__Your assignment__
From the entries below, extract every line that includes the word "cmds".

** Data supplied follows **

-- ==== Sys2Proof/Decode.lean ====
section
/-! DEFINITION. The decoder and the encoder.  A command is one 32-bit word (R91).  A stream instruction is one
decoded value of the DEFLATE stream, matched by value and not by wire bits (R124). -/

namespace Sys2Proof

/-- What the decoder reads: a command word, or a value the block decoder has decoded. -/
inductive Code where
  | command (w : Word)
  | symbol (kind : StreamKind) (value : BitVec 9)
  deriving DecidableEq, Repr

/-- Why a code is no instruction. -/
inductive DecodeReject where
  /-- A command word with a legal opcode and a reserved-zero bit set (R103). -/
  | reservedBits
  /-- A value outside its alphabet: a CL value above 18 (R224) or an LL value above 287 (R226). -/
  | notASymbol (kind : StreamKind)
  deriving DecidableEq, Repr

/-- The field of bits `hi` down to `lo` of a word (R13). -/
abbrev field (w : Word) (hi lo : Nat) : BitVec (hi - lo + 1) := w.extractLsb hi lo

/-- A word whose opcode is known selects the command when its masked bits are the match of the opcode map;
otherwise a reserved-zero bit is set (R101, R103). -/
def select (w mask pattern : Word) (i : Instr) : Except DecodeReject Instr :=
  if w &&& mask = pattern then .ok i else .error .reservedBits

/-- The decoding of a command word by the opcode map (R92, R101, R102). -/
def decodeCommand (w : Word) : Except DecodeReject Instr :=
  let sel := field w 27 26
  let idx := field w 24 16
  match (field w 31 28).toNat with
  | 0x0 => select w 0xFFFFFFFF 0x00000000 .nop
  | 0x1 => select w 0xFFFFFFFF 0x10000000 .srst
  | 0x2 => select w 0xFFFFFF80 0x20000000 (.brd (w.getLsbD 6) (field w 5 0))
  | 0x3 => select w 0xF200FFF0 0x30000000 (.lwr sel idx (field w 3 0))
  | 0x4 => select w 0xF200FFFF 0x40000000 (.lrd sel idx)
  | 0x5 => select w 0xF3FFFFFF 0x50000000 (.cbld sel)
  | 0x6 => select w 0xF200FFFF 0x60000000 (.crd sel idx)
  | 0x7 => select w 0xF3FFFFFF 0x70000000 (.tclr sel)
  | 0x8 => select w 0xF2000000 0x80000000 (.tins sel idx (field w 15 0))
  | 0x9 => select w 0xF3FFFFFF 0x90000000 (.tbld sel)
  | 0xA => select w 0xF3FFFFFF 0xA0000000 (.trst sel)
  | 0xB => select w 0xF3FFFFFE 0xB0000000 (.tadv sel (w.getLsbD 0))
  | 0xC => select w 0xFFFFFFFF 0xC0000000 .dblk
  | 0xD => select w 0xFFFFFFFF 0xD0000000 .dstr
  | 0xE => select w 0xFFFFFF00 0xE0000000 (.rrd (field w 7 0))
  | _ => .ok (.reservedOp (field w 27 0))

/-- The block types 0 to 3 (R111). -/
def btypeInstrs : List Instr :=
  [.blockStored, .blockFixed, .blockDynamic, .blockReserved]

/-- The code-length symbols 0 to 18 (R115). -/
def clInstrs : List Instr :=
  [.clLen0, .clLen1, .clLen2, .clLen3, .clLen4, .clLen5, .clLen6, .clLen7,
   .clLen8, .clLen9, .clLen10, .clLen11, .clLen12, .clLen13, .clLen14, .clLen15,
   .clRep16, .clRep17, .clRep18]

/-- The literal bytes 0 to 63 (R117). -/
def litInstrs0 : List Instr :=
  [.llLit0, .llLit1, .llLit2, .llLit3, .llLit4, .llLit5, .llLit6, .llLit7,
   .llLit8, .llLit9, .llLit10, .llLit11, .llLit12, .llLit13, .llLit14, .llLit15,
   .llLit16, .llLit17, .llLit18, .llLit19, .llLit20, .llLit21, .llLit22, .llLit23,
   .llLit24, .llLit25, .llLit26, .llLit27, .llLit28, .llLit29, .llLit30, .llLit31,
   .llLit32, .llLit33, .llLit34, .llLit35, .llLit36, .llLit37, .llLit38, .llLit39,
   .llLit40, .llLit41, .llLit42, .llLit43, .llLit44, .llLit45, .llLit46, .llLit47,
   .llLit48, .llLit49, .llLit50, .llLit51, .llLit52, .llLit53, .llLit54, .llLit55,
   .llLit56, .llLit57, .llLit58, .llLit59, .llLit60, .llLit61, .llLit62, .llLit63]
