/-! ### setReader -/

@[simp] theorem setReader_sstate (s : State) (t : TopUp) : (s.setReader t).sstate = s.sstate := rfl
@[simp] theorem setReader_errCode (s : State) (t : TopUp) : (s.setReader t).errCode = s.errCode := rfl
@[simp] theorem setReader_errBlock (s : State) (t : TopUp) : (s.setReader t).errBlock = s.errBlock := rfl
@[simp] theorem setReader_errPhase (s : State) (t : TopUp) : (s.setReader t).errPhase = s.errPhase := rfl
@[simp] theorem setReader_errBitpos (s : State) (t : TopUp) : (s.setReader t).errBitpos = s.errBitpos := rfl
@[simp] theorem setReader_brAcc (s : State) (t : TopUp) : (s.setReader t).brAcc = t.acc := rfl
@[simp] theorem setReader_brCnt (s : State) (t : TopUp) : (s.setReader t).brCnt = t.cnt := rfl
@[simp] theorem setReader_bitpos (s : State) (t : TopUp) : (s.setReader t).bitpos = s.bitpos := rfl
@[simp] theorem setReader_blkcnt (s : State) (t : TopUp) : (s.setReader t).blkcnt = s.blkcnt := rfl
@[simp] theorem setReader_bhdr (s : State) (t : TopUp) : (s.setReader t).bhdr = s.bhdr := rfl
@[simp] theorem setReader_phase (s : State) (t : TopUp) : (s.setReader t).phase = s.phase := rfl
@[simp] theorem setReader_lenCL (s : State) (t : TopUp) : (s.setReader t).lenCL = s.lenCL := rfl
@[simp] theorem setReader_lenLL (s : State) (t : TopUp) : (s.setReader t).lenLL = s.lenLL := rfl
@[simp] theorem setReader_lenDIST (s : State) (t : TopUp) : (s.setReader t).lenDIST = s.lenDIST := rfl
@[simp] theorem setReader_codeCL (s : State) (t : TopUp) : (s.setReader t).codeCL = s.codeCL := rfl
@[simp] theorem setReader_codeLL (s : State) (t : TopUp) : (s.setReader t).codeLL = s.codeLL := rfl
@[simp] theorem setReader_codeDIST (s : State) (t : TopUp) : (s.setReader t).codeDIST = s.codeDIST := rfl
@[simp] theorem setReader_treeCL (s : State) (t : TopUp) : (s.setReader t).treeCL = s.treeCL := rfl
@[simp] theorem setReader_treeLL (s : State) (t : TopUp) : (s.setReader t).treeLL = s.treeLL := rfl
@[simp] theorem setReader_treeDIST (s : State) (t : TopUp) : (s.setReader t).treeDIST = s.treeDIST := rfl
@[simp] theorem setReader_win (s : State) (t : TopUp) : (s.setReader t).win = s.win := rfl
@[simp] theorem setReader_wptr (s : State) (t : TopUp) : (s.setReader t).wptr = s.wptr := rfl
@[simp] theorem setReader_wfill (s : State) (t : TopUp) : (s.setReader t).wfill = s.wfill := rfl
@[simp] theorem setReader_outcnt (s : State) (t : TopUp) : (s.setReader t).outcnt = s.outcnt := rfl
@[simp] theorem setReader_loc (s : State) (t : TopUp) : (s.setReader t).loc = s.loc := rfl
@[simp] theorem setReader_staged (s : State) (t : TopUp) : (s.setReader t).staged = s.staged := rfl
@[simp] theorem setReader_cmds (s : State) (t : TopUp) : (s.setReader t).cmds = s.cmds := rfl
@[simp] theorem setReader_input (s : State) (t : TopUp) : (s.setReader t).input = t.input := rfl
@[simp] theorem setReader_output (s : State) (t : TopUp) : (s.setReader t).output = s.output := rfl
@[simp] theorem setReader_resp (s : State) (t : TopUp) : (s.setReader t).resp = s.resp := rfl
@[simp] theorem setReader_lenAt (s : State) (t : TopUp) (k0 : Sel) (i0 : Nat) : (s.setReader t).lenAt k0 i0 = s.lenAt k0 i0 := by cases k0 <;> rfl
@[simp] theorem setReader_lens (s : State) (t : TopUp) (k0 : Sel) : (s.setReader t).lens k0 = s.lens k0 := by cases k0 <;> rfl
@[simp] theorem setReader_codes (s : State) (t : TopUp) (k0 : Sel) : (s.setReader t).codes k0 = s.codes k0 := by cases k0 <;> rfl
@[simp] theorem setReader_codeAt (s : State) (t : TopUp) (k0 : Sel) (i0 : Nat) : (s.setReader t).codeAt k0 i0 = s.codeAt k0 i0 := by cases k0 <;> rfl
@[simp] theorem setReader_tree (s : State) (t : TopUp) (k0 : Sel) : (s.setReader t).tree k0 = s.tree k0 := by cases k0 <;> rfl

** End of Data supplied **
** Data supplied follows **

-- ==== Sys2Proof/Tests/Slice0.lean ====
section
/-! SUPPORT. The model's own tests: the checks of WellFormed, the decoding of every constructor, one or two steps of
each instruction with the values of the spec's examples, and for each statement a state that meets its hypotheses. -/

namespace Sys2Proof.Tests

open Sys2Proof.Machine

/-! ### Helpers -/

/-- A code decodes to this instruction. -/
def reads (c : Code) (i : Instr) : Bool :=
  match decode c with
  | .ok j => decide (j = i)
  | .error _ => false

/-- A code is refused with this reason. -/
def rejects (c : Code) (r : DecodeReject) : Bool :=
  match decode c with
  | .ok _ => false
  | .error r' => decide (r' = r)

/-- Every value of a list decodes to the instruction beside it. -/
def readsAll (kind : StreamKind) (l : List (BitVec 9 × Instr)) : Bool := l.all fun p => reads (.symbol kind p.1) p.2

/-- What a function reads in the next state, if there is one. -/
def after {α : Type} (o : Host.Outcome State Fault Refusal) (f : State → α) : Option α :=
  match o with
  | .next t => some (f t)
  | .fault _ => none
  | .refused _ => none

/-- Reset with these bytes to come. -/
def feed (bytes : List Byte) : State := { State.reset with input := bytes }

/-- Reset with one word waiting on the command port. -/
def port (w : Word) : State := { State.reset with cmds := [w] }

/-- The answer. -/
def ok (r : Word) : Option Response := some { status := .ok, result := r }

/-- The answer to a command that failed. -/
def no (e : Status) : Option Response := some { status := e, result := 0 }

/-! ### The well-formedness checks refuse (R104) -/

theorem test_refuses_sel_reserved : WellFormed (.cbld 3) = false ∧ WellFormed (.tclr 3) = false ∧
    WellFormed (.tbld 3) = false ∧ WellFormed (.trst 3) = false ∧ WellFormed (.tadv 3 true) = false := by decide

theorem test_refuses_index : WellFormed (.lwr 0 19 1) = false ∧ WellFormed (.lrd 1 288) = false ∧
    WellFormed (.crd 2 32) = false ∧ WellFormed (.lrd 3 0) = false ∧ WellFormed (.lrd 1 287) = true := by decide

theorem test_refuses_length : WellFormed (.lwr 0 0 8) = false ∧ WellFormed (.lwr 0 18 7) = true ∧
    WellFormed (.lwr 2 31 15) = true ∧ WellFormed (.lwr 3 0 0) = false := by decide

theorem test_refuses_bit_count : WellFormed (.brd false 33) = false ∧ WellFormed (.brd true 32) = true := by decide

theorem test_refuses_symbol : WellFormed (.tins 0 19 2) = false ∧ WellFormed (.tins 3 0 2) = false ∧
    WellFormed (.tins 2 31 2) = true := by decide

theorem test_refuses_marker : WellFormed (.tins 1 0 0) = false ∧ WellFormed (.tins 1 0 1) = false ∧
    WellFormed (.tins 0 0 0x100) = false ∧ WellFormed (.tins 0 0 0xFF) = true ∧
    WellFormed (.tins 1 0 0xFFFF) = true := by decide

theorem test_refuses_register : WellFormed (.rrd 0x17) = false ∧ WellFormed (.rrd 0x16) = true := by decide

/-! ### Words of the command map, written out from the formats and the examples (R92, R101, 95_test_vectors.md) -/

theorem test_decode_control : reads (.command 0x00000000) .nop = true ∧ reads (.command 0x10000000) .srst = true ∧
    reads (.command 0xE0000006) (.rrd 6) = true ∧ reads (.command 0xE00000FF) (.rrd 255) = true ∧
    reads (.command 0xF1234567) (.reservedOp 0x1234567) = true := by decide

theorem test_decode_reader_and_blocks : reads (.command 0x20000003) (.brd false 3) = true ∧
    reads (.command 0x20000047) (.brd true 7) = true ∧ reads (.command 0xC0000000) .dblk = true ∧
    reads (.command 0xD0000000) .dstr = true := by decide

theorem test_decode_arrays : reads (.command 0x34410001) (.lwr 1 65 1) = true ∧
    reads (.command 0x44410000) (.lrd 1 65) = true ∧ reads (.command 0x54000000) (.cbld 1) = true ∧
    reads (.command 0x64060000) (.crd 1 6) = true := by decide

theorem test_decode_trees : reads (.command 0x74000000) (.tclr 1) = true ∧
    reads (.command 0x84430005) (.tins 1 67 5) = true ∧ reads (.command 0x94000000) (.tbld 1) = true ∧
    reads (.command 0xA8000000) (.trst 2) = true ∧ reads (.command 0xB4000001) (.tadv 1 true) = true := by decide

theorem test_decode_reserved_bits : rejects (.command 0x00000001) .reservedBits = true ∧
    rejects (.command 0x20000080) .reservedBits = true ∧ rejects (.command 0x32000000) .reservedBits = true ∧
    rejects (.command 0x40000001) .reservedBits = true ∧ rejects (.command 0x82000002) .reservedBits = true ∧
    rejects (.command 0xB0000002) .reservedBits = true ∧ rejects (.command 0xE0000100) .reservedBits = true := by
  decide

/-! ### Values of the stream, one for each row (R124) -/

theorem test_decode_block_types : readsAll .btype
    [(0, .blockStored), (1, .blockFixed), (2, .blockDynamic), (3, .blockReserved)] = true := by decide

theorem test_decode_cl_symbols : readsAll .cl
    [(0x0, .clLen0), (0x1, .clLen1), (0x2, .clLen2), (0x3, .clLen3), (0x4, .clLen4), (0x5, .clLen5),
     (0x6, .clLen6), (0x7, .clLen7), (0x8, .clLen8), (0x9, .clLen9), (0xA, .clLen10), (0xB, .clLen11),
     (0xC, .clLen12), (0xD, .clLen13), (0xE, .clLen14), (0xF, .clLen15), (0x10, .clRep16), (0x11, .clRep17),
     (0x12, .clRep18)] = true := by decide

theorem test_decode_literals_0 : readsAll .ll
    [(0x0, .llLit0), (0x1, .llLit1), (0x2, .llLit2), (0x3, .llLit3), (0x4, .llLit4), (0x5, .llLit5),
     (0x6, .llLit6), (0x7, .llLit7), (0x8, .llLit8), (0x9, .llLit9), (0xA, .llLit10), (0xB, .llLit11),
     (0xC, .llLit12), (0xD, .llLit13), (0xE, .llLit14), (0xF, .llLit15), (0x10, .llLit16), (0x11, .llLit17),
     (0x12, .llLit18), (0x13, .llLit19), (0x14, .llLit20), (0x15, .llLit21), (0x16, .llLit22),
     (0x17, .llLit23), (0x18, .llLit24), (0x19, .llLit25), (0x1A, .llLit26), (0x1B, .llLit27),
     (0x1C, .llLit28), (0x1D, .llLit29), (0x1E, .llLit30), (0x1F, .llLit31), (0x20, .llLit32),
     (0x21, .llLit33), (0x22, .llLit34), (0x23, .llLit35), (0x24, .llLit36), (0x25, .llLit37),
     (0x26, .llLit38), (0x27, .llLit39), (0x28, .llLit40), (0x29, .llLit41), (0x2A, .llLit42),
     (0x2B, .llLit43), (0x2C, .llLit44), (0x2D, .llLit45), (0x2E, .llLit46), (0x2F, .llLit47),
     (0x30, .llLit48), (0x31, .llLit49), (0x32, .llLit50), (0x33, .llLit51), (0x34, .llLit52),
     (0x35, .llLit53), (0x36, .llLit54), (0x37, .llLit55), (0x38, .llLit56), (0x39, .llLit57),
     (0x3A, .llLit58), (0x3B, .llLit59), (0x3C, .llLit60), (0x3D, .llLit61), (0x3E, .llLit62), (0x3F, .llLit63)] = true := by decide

** End of Data supplied **

__Final answer__
@[simp] theorem setReader_cmds (s : State) (t : TopUp) : (s.setReader t).cmds = s.cmds := rfl
def port (w : Word) : State := { State.reset with cmds := [w] }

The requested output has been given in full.